You are viewing a plain text version of this content. The canonical link for it is here.
Posted to dev@httpd.apache.org by Apache Software Foundation <hu...@Apache.Org> on 2001/09/21 20:15:45 UTC

FW: Apache Optimization - Post-graduate Research

Not acked.

----- Forwarded message from Markus van Aardt <ma...@24netave.com> -----

From: Markus van Aardt <ma...@24netave.com>
To: human-response@Apache.Org
Subject: Apache Optimization - Post-graduate Research
Date: Sun, 26 Aug 2001 11:21:41 +0200

Hi

If I sent this mail to the wrong address, could you please forward it
to the appropriate address.  This message is related to optimization
issues for a post-graduate study.  This is the only address listed on
the Contacts page.

I am investigating the performance profiles of several web servers for
a post-graduate study at the University of Pretoria, South Africa.  I
have read through several performance reports, including the report
published by MindCraft, as well as the storm it stirred up.

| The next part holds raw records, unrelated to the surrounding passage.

@[simp] theorem Ctx.branch_s (c : Ctx) (t : VAddr) : (c.branch t).s = c.s := rfl
@[simp] theorem Ctx.branch_fe (c : Ctx) (t : VAddr) : (c.branch t).fe = c.fe := rfl
@[simp] theorem Ctx.branch_mark (c : Ctx) (t : VAddr) : (c.branch t).mark = c.mark := rfl
@[simp] theorem Ctx.branch_a (c : Ctx) (t : VAddr) : (c.branch t).a = c.a := rfl
@[simp] theorem Ctx.branch_p (c : Ctx) (t : VAddr) : (c.branch t).p = c.p := rfl
@[simp] theorem Ctx.branch_ih (c : Ctx) (t : VAddr) : (c.branch t).ih = c.ih := rfl
@[simp] theorem Ctx.branch_ds (c : Ctx) (t : VAddr) : (c.branch t).ds = c.ds := rfl
@[simp] theorem Ctx.branch_nv (c : Ctx) (t : VAddr) : (c.branch t).nv = c.nv := rfl
@[simp] theorem Ctx.branch_dz (c : Ctx) (t : VAddr) : (c.branch t).dz = c.dz := rfl
@[simp] theorem Ctx.branch_of (c : Ctx) (t : VAddr) : (c.branch t).of = c.of := rfl
@[simp] theorem Ctx.branch_uf (c : Ctx) (t : VAddr) : (c.branch t).uf = c.uf := rfl
@[simp] theorem Ctx.branch_nx (c : Ctx) (t : VAddr) : (c.branch t).nx = c.nx := rfl
@[simp] theorem Ctx.branch_rm (c : Ctx) (t : VAddr) : (c.branch t).rm = c.rm := rfl
@[simp] theorem Ctx.branch_tvec (c : Ctx) (t : VAddr) : (c.branch t).tvec = c.tvec := rfl
@[simp] theorem Ctx.branch_sstatus (c : Ctx) (t : VAddr) : (c.branch t).sstatus = c.sstatus := rfl
@[simp] theorem Ctx.branch_epc (c : Ctx) (t : VAddr) : (c.branch t).epc = c.epc := rfl
@[simp] theorem Ctx.branch_etgt (c : Ctx) (t : VAddr) : (c.branch t).etgt = c.etgt := rfl
@[simp] theorem Ctx.branch_ecause (c : Ctx) (t : VAddr) : (c.branch t).ecause = c.ecause := rfl
@[simp] theorem Ctx.branch_einfo0 (c : Ctx) (t : VAddr) : (c.branch t).einfo0 = c.einfo0 := rfl
@[simp] theorem Ctx.branch_einfo1 (c : Ctx) (t : VAddr) : (c.branch t).einfo1 = c.einfo1 := rfl
@[simp] theorem Ctx.branch_einfo2 (c : Ctx) (t : VAddr) : (c.branch t).einfo2 = c.einfo2 := rfl
@[simp] theorem Ctx.branch_einfo3 (c : Ctx) (t : VAddr) : (c.branch t).einfo3 = c.einfo3 := rfl
@[simp] theorem Ctx.branch_stallCnt (c : Ctx) (t : VAddr) : (c.branch t).stallCnt = c.stallCnt := rfl
@[simp] theorem Ctx.branch_wallowQ (c : Ctx) (t : VAddr) : (c.branch t).wallowQ = c.wallowQ := rfl
@[simp] theorem Ctx.branch_wallowD (c : Ctx) (t : VAddr) : (c.branch t).wallowD = c.wallowD := rfl
@[simp] theorem Ctx.branch_wallowX (c : Ctx) (t : VAddr) : (c.branch t).wallowX = c.wallowX := rfl
@[simp] theorem Ctx.branch_bucket (c : Ctx) (t : VAddr) : (c.branch t).bucket = c.bucket := rfl
@[simp] theorem Ctx.branch_noticeLeft (c : Ctx) (t : VAddr) : (c.branch t).noticeLeft = c.noticeLeft := rfl
@[simp] theorem Ctx.branch_notice (c : Ctx) (t : VAddr) : (c.branch t).notice = c.notice := rfl
@[simp] theorem Ctx.branch_scLast (c : Ctx) (t : VAddr) : (c.branch t).scLast = c.scLast := rfl
@[simp] theorem Ctx.branch_halted (c : Ctx) (t : VAddr) : (c.branch t).halted = c.halted := rfl
@[simp] theorem Ctx.branch_blocked (c : Ctx) (t : VAddr) : (c.branch t).blocked = c.blocked := rfl

end Sys2Proof.Machine
end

I hoped that I could obtain sufficient information from Apache and
Linux documentation to optimize Apache to such an extend that it would
outperform all other servers, including Microsoft's IIS 5.0.
Unfortunately, the information I could gather from the Apache
Performance Notes (written by Dean Gaudet) and several other
Apache-related web sites did not improve the performance to match the
IIS's performance.

My test environment is based on bottom-end hosted server specifications:

        Pentium II 350
        64 MB RAM
        100 Mb Ethernet
        IDE HDD

        Redhat 7.1
        Apache 1.3.20

On a basic installation, with no optimization applied, I was able to
get the server to handle a load of just over 600 request per second.
After I applied the optimization recommendations, I could only get
this up to around 740-750 requests per second.  This figure is
undoubtedly quite impressive, but to my dismay, IIS could run at
around 1100-1200 requests per second.

Furthermore, it seems that their is a definate point I reached with
all my tests at 256 clients, in that the performance figures take a
serious hit and start to go down quite rapidly up to around 430
clients where it stabalises at 150 requests per second.  I could find
no clear explanation for this as there seems to be little benchmark
results available that cover performance figures for more than 500
clients.  Could you maybe advise as the reason for this.

I would really like to get the server running at higher speeds, but
the performance recommendations seems to be insufficient to tune the
server beyond its current state.  Could you point me to any other
documentation or person who might assist me in this issue.  The
performance figures I obtained for this particular test was based on a
static 16K HTML file.  I am also running the tests on DSO support
through Borland's Kylix.

I appreciate the time you invested in reading this letter.

Best regards
Markus van Aardt
 

----
Solutions for the Internet - http://www.24netave.com/

With Compliments
  Markus van Aardt
  Mobile : +27.82.468.8719
  Facsimile : +27.12.346.1144
  mailto:markus@24netave.com

----- End forwarded message -----

-- 
#ken	P-)}

Ken Coar, Sanagendamgagwedweinini  http://Golux.Com/coar/
Author, developer, opinionist      http://Apache-Server.Com/

"All right everyone!  Step away from the glowing hamburger!"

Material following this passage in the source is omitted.